Это, конечно, позволительное лукавство. Давыдов тем самым обеспечивает себе дополнительные степени свободы, скольжение в обе стороны по хронологической оси, пространственные перемещения, резкие смены планов и изобразительной перспективы. Но главное отличие от предыдущих повествований — введение в текст фигуры автора, с его личными воспоминаниями, автобиографическими отступлениями, ссылками на побудительные мотивы работы, на источники информации и вдохновения (особенно часты здесь размышления о тесноте исторического ряда, о сложном переплетении судеб людей, принадлежащих к разным поколениям, о перетекании идейных комплексов и личностных коллизий из одной эпохи в другую). Короче, писатель Юрий Давыдов вполне постмодернистски заявляет свое активное присутствие на страницах повествования, разрушая иллюзию правдоподобия.
А в романе «Завещаю вам, братья», написанном в середине 1970-х годов, используется еще одна повествовательная стратегия. Образ главного героя и события его жизни представлены здесь через «посредников»: в рассказах Владимира Зотова (реально существовавшего литератора и журналиста) и письменных воспоминаниях рядовой участницы освободительного движения Анны Ардашевой. Такой прием сообщает изображению дополнительную объемность, позволяет представить главного героя романа Александра Михайлова, знаменитого «Дворника», стереоскопично и объективно, в разных ракурсах, в разных проявлениях его незаурядной и неоднозначной натуры.
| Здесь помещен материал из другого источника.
-- ==== Sys2Proof/Machine/Matrix.lean ====
section
/-!
DEFINITION. The matrix engines (R28-R54, R81, R91-R96, R115): accepting an instruction, the fold in its fixed order, holds
on empty words and on a full output path, D words that wait, stops at N-block boundaries, data errors and completion.
-/
namespace Sys2Proof.Machine

def State.eng (s : State) (e : Nat) : Engine := Tab.get Engine.idle s.tile.engines e
def State.setEng (s : State) (e : Nat) (g : Engine) : State :=
  { s with tile := { s.tile with engines := Tab.set Engine.idle s.tile.engines e g } }
def State.convOp (s : State) (k : Nat) : Option ConvOp := Tab.get none s.tile.conv k
def State.setConv (s : State) (k : Nat) (o : Option ConvOp) : State :=
  { s with tile := { s.tile with conv := Tab.set none s.tile.conv k o } }

/-- Sets the instruction in progress of an engine. -/
def State.setRun (s : State) (e : Nat) (r : MxRun) : State := s.setEng e { s.eng e with cur := some r }

/-- The instructions of an engine whose rows are not all written, oldest first. -/
def Engine.runs (g : Engine) : List MxRun := g.ending ++ g.cur.toList

/-- The weight set `i` of an engine (R29). -/
def Engine.wset (g : Engine) (i : Nat) : WSet := if i = 0 then g.set0 else g.set1
def Engine.putSet (g : Engine) (i : Nat) (w : WSet) : Engine := if i = 0 then { g with set0 := w } else { g with set1 := w }

/-- The set whose tag new rows receive, and the shadow set, which the load bus fills (R29, R41). -/
def activeSet (s : State) (e : Nat) : Nat := s.rd F.MXE_STATUS_ACTIVE_SET e
def shadowSet (s : State) (e : Nat) : Nat := 1 - activeSet s e
def State.shadow (s : State) (e : Nat) : WSet := (s.eng e).wset (shadowSet s e)

/-- The accumulator bank of an N-block (R45). -/
def MxRun.bank (r : MxRun) (nb : Nat) : Tab Elem := if nb % 2 = 0 then r.bank0 else r.bank1
def MxRun.putBank (r : MxRun) (nb : Nat) (t : Tab Elem) : MxRun := if nb % 2 = 0 then { r with bank0 := t } else { r with bank1 := t }

def OpIns.desc (s : State) (i : OpIns) : QDesc := qdesc (readDesc s i.sqd)

/-! ### Acceptance (R33, R44, R85, R92-R95) -/

/-- A rejection: the cause in the engine's status and the descriptor's cause. -/
structure Reject where
  cause : Nat
  desc : Option Nat
  deriving DecidableEq, Repr

/-- The descriptor's DA is in a place and aligned (R85). -/
def descAt (c sqd : Nat) : Option Nat := if !(inPlaces c sqd 64) then some 0x4 else if sqd % 64 ≠ 0 then some 0x5 else none

/-- The regions besides its operands that an instruction which converts D writes: D's scale array and side list, and the
record. -/
def ownRegions (i : OpIns) (d : QDesc) : List Rows :=
  [Rows.run d.scaleDA (d.scaleBytes i.mx.m i.mx.n), Rows.run d.sideDA (if d.sideEn then d.sideBytes i.mx.m else 0), Rows.run i.recDA 64]

/-- Why a matrix instruction of core `k` is rejected when the engine accepts it. DESIGN CHOICE (log entry 99): where several reasons
hold, CAUSE names the first of dimensions, formats, descriptor, place, overlap, alignment; R33 gives no order. -/
def mxReject (s : State) (k : Nat) (i : OpIns) : Option Reject :=
  let p := i.mx
  let c := clusterOfCore k
  let d := i.desc s
  if !p.dimsOK then some ⟨0x1, none⟩
  else if !p.formatsOK then some ⟨0x2, none⟩
  else if p.quantD && decide (wSQD i.word = 0) then some ⟨0x2, none⟩
  else
    let dc : Option Nat :=
      if !p.quantD then none
      else (descAt c i.sqd).orElse (fun _ =>
        if d.badCode || decide (d.tfmt ≠ p.fd ∨ d.tblk ≠ p.bd) then some 0x1
        else (slotCause s k i.queue (d.slots p.m p.n)).orElse (fun _ =>
          (descPlaces c k d p.m p.n).orElse (fun _ =>
            if d.coarse && !d.delayed then p.spillCause c d.spillDA (ownRegions i d) else none)))
    match dc with
    | some x => some ⟨0x2, some x⟩
    | none =>
      match p.placeCause c i.recDA (Rows.run d.scaleDA (if p.quantD then d.scaleBytes p.m p.n else 0)) with
      | some x => some ⟨x, none⟩
      | none => none
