/-- The stopped set resumes from its checkpoint (R162, R165): transfers that were read stay, failed ones issue again. -/
def resumeSet (s : State) (g : Nat) : State :=
  let x := s.stream g
  match x.stopped with
  | none => s
  | some k =>
    let a := x.get k
    let b := match a.fail with
      | some f => { a with next := f.desc, pos := f.pos }
      | none => a
    let b := { b with fail := none, ckpt := [], issued := b.issued.filter (fun i => match i.st with | .failed _ => false | _ => true) }
    let y := x.put k b
    let y := { y with stopped := none, wantsGroup := false, order := if y.order.contains k then y.order else k :: y.order }
    stmShow (dropGroups (s.setStream g y) g) g

/-- The stopped set is abandoned (R165): it issues nothing more and its STREAM completes with error; what is on its way completes, and
the set then ends. -/
def abandonSet (s : State) (g : Nat) : State :=
  let x := s.stream g
  match x.stopped with
  | none => s
  | some k =>
    let a := x.get k
    let s := dropGroups (s.setStream g { x with stopped := none, wantsGroup := false }) g
    if setQuiet s a then (endSet s g k).emit (.streamError a.queue)
    else
      let y := (s.stream g).put k { a with abandoned := true, fail := none, ckpt := [] }
      (stmShow (s.setStream g { y with order := y.order.filter (fun i => decide (i ≠ k)) }) g).emit (.streamError a.queue)

/-- A page request group of an engine is answered (R162): success resumes, failure stops the set with CAUSE 0x3. -/
def groupAnswered (s : State) (g : Nat) (success : Bool) : State :=
  let x := s.stream g
  match x.stopped with
  | some k =>
    if s.rd F.STM_STATUS_STATE g ≠ 2 then s
    else if success then resumeSet s g
    else
      let a := x.get k
      setFail s g k ⟨0x3, a.next, a.pos, a.ckpt.getD 3 0, s.trk.ts⟩
  | none => s

/-- A reset abandons both sets of an engine (R169). -/
def resetStream (s : State) (g : Nat) : State :=
  dropGroups (((s.setStream g Stream.idle).dropWaiters (.stream g 0)).dropWaiters (.stream g 1)) g

/-! ### The tier's page requests (R291) -/

/-- CXL_PRQ_RESP (R291): the group's answer; an index without a pending request is discarded. -/
def cxlPrqResp (s : State) (n : Nat) (success : Bool) : State :=
  match s.mem.groups.find? (fun e => decide (e.1 = n)) with
  | none => s
  | some e =>
    let s := s.setMem { s.mem with groups := s.mem.groups.filter (fun x => decide (x.1 ≠ n)) }
    let s := match e.2 with
      | some g => groupAnswered s g success
      | none => s
    nextRequest s false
Портрет в этом случае получается не фронтальным, зато подвижным, «импрессионистическим».
«Двуединый рассказчик» не просто повышает достоверность повествования, но и озвучивает существовавшие в обществе разные взгляды на происходящие события (русско-турецкая война, охота народовольцев на императора, арест и казнь участников мартовского покушения), а также помогает оживить исторический фон сведениями о непростой семейной жизни самодержца, о его отношениях с морганатической супругой, княгиней Юрьевской. Что ж, интерес читателя нужно стимулировать. Давыдов делает это высокопрофессионально, без малейшего оттенка «желтизны».
А кроме того — в романе возникает густая сеть человеческих отношений, родственных связей, симпатий и антипатий, мелькают лица, звучат голоса, скрещиваются мнения, взгляды, эмоции. В этом смысле «Завещаю вам, братья», не будучи самым увлекательным из повествований Давыдова, оказывается богаче других любопытнейшими фактами, рельефно и красочно воссоздающими жизненную ткань эпохи, передающими атмосферу и аромат времени, вовсе не сводящегося ведь к политическим и идеологическим контроверзам.
(Нужно заметить тут в скобках, что в «Бестселлере», позднем опусе Давыдова, постмодернистская стихия разливается уже безбрежно — и не всегда на пользу замыслу. Автор здесь, похоже, отыгрывается за все придирки и притеснения, которые он претерпевал от советской цензуры (в том числе и от «внутренней редактуры»), и стремится высказаться впрямую, во весь голос обо всем сразу: об Иуде и Христе, о Леониде Андрееве, Горьком и ГУЛаге, о Ленине и Сталине, о российском антисемитизме и германском нацизме. Неудивительно, что номинально центральная тема романа — Владимир Бурцев и его борьба против жандармско-революционной провокации и против «Протоколов сионских мудрецов» — тонет или растворяется в этом половодье. Да и вычурный стиль повествования (сильно отдающий «Петербургом» Андрея Белого) с множеством аллюзий и скрытых цитат, с частыми и нерегулярными включениями отрывков ритмической, а то и рифмованной, прозы осложняет восприятие текста и постижение его смысла. Из чего следует вывод: внешние ограничения, если они бросают автору творческий вызов, не всегда неплодотворны).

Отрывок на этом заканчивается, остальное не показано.